Abstract
Purpose:
To describe a novel presentation of conjunctival smooth muscle hamartoma and review the histopathologic findings of this entity.
Methods:
A 17-year-old African American male presented with a pink, non-tender lesion of the right bulbar conjunctiva that did not improve with medical management. He had no previous medical or ocular history. The lesion was excised.
Results:
Histopathologic examination disclosed morphologically benign smooth muscle bundles within the substantia propria that stained positively for smooth muscle actin, vimentin, and desmin consistent with the diagnosis of a smooth muscle hamartoma.
Conclusions:
While congenital smooth muscle hamartomas of the conjunctiva have been rarely reported in the literature, this is the first described case of a smooth muscle hamartoma presenting in adolescence in the bulbar conjunctiva. This lesion should be considered in the differential diagnosis for adolescents with similar appearing lesions.

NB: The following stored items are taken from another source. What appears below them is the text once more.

-- ==== Sys2Proof/Tests/Slice0.lean ====
section
/-!
SUPPORT. Tests of the model: decoding, refused terms, worked results of the chapters, and for every
statement with hypotheses a state that meets them.
-/

set_option Elab.async false

namespace Sys2Proof.Tests

open Sys2Proof Sys2Proof.Machine

/-! Decoding. The words are put together from the fields of 02_encoding R31 to R35 and the opcode map. -/

/-- Word 0 under the negated guard p3 with flag B, and under the negated guard gp1. -/
def lnW (d a : BitVec 8) : W0 := { g := 3, n := true, f := true, d := d, a := a, h := false }
def gpW (d a : BitVec 8) : W0 := { g := 13, n := true, f := false, d := d, a := a, h := false }

/-- Word 1 in the ALU layout without modifiers, and in the memory layout. -/
def al (b c : BitVec 8) (ty : BitVec 5) (rnd : BitVec 2) (opx : BitVec 4) : Alu :=
  { b := b, c := c, ty := ty, rnd := rnd, na := false, aa := false, nb := false, ab := false, nc := false, opx := opx }
def mf (b c : BitVec 8) (ty : BitVec 5) (sco : BitVec 3) (ord hnt : BitVec 2) (e nob : Bool) (opx : BitVec 2) : MemF :=
  { b := b, c := c, ty := ty, sco := sco, ord := ord, hnt := hnt, e := e, nob := nob, opx := opx }

/-- Words, word 1 above word 0, that decode to the instructions beside them. -/
def decodesTo (l : List (Nat × Instr)) : Bool := l.all (fun e => decide (decodeTableWord 64 e.1 = some e.2))

theorem test_decode_control : decodesTo [
    (0x00000000001E0000, .nop (lnW 0 0)),
    (0x00000000016DFFE8, .bra { g := 13, n := true, off := 0xfff4 }),
    (0x00000018029C0012, .brd { g := 3, n := true, off := 0x9 } 0x18),
    (0x0000000003780026, .join { g := 15, n := false, off := 0x13 }),
    (0x00000000046C0008, .brx (gpW 0 4)),
    (0x00000000056DFFE8, .call { g := 13, n := true, off := 0xfff4 }),
    (0x00000000066C0008, .callg (gpW 0 4)),
    (0x00000000076C0000, .ret (gpW 0 0)),
    (0x00000000081E0000, .exit (lnW 0 0)),
    (0x0000000009781200, .refill (plainW0 9 0)),
    (0x000000000A6C0000, .yield (gpW 0 0)),
    (0x000012340BEC0000, .sleep (gpW 0 0) 0x1234),
    (0x000000000C6C0A00, .dstat (gpW 5 0)),
    (0x000000000D6C0A00, .maskr (gpW 5 0)),
    (0x000000000E6C000E, .maskw (gpW 0 7)),
    (0x000000000F1EB400, .trap (lnW 90 0)),
    (0x0000000010780000, .tret (plainW0 0 0)),
    (0x00000000111EB400, .brk (lnW 90 0)),
    (0x0000004D12EC0000, .callx (gpW 0 0) 0x4d),
    (0x0000004D1CEC0000, .tramp (gpW 0 0) 0x4d)] = true := by decide

theorem test_decode_groupwide : decodesTo [
    (0x00000000206C1428, .gmov (gpW 10 20)),
    (0x1234567821EC1400, .gmovi (gpW 10 0) 0x12345678),
    (0x1600400022EC282A, .gadd (gpW 20 21) (al 22 0 8 0 0)),
    (0x1600400023EC282A, .gsub (gpW 20 21) (al 22 0 8 0 0)),
    (0x1600400024EC282A, .gmul (gpW 20 21) (al 22 0 8 0 0)),
    (0x1617600025EC282A, .gmad (gpW 20 21) (al 22 23 12 0 0)),
    (0x0005180126EC282A, .gand (gpW 20 21) (al 0 5 3 0 1)),
    (0x0005180127EC282A, .gor (gpW 20 21) (al 0 5 3 0 1)),
    (0x0005180128EC282A, .gxor (gpW 20 21) (al 0 5 3 0 1)),
    (0x0005180129EC282A, .gshl (gpW 20 21) (al 0 5 3 0 1)),
    (0x000518012AEC282A, .gshr (gpW 20 21) (al 0 5 3 0 1)),
    (0x000518012BEC282A, .gsar (gpW 20 21) (al 0 5 3 0 1)),
    (0x180020002CEC282C, .gadd64 (gpW 20 22) (al 24 0 4 0 0)),
    (0x160060062DEC042A, .gcmp (gpW 2 21) (al 22 0 12 0 6))] = true := by decide

theorem test_decode_groupwide_predicates_and_memory : decodesTo [
    (0x160118002EEC282A, .gsel (gpW 20 21) (al 22 1 3 0 0)),
    (0x160060002FEC282A, .gmin (gpW 20 21) (al 22 0 12 0 0)),
    (0x1600600030EC282A, .gmax (gpW 20 21) (al 22 0 12 0 0)),
    (0x00000000316C282A, .gpopc (gpW 20 21)),
    (0x00000000326C282A, .gffs (gpW 20 21)),
    (0x1708400333EC282C, .glea (gpW 20 22) (al 23 8 8 0 3)),
    (0x0402256034EC2820, .gld (gpW 20 16) (mf 4 2 4 5 1 2 false false 0)),
    (0x000223B435EC2820, .gst (gpW 20 16) (mf 0 2 4 3 2 3 false true 0)),
    (0x00000000366C2822, .gsread (gpW 20 17)),
    (0x0096000137EC0204, .gplop (gpW 1 2) (al 0 150 0 0 1))] = true := by decide

theorem test_decode_integer : decodesTo [
    (0x00000000401F90C8, .mov (lnW 200 100)),
    (0x3F800000419F9000, .movi (lnW 200 0) 0x3f800000),
    (0x32004140429F90C8, .iadd (lnW 200 100) { al 50 0 8 0 0 with na := true, nb := true }),
    (0x32004140439F90C8, .isub (lnW 200 100) { al 50 0 8 0 0 with na := true, nb := true }),
    (0x32004140449F90C8, .imul (lnW 200 100) { al 50 0 8 0 0 with na := true, nb := true }),
    (0x00076001459F90C8, .imulh (lnW 200 100) (al 0 7 12 0 1)),
    (0x323C1810469F90C8, .imad (lnW 200 100) { al 50 60 3 0 0 with nc := true }),
    (0x323C6010479F90CA, .imadw (lnW 200 101) { al 50 60 12 0 0 with nc := true }),
    (0x32002000489F90C8, .iadd64 (lnW 200 100) (al 50 0 4 0 0)),
    (0x32002000499F90C8, .isub64 (lnW 200 100) (al 50 0 4 0 0)),
    (0x00FF18014A9F90C8, .iand (lnW 200 100) (al 0 255 3 0 1)),
    (0x00FF18014B9F90C8, .ior (lnW 200 100) (al 0 255 3 0 1)),
    (0x00FF18014C9F90C8, .ixor (lnW 200 100) (al 0 255 3 0 1)),
    (0x000000004D1F90C8, .inot (lnW 200 100)),
    (0x330020004E9F90C8, .ishl (lnW 200 100) (al 51 0 4 0 0)),
    (0x330020004F9F90C8, .ishr (lnW 200 100) (al 51 0 4 0 0))] = true := by decide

Keywords: Smooth muscle hamartoma, conjunctiva, subepithelial conjunctival lesion, smooth muscle lesion, immunohistochemistry
Introduction
A variety of conjunctival lesions may arise in pediatric patients. It is important to rule out malignant pathologies, such as melanoma or lymphoma, in growing masses with concerning features. However, in children, lesions of the conjunctiva are generally benign or pre-malignant and nevus is the most common diagnosis.1
Other benign pathologies may be rarely present. One uncommonly reported lesion of the epibulbar tissue is a smooth muscle hamartoma, a disorderly expansion of smooth muscle cells, which has been discussed sparingly in the literature. While conjunctival smooth muscle hamartomas have been reported previously as congenital lesions in infants, to our knowledge, herein we report the first case of a conjunctival smooth muscle hamartoma presenting after infancy.
Case Presentation
A 17-year-old African American male presented with a complaint of a non-tender lesion on the surface of his right eye with the age of onset at approximately 16 years old. On examination, the patient had a 1.5cm reddish lesion on the inferonasal bulbar conjunctiva of the right eye (Figure 1A). The patient and family stated that the lesion was not present at birth and denied any relevant local trauma or medical history. Suspecting a pyogenic granuloma, topical prednisolone acetate 1% was used for several weeks with no improvement. The lesion continued to grow to approximately 2.0 cm with surrounding inflammation after follow up at nine months after presentation (Figure 1B). The lesion was then excised surgically. Histopathology demonstrated conjunctiva with a mild, chronic inflammatory infiltrate within the substantia propria and overlying non-neoplastic epithelium. CD31 immunohistochemical staining highlighted the blood vessel endothelium within the substantia propria (not shown). Irregular smooth muscle fibers were present within the substantia propria that stained red with Gomori trichrome and stained positively for vimentin, desmin, and smooth muscle actin (Figure 2). Ki-67 staining, a marker for cell proliferation, was negative within lesional tissue (not shown). No morphologic or immunohistochemical evidence of cellular atypia nor malignancy was present. These findings were most consistent with a diagnosis of a smooth muscle hamartoma of the conjunctiva.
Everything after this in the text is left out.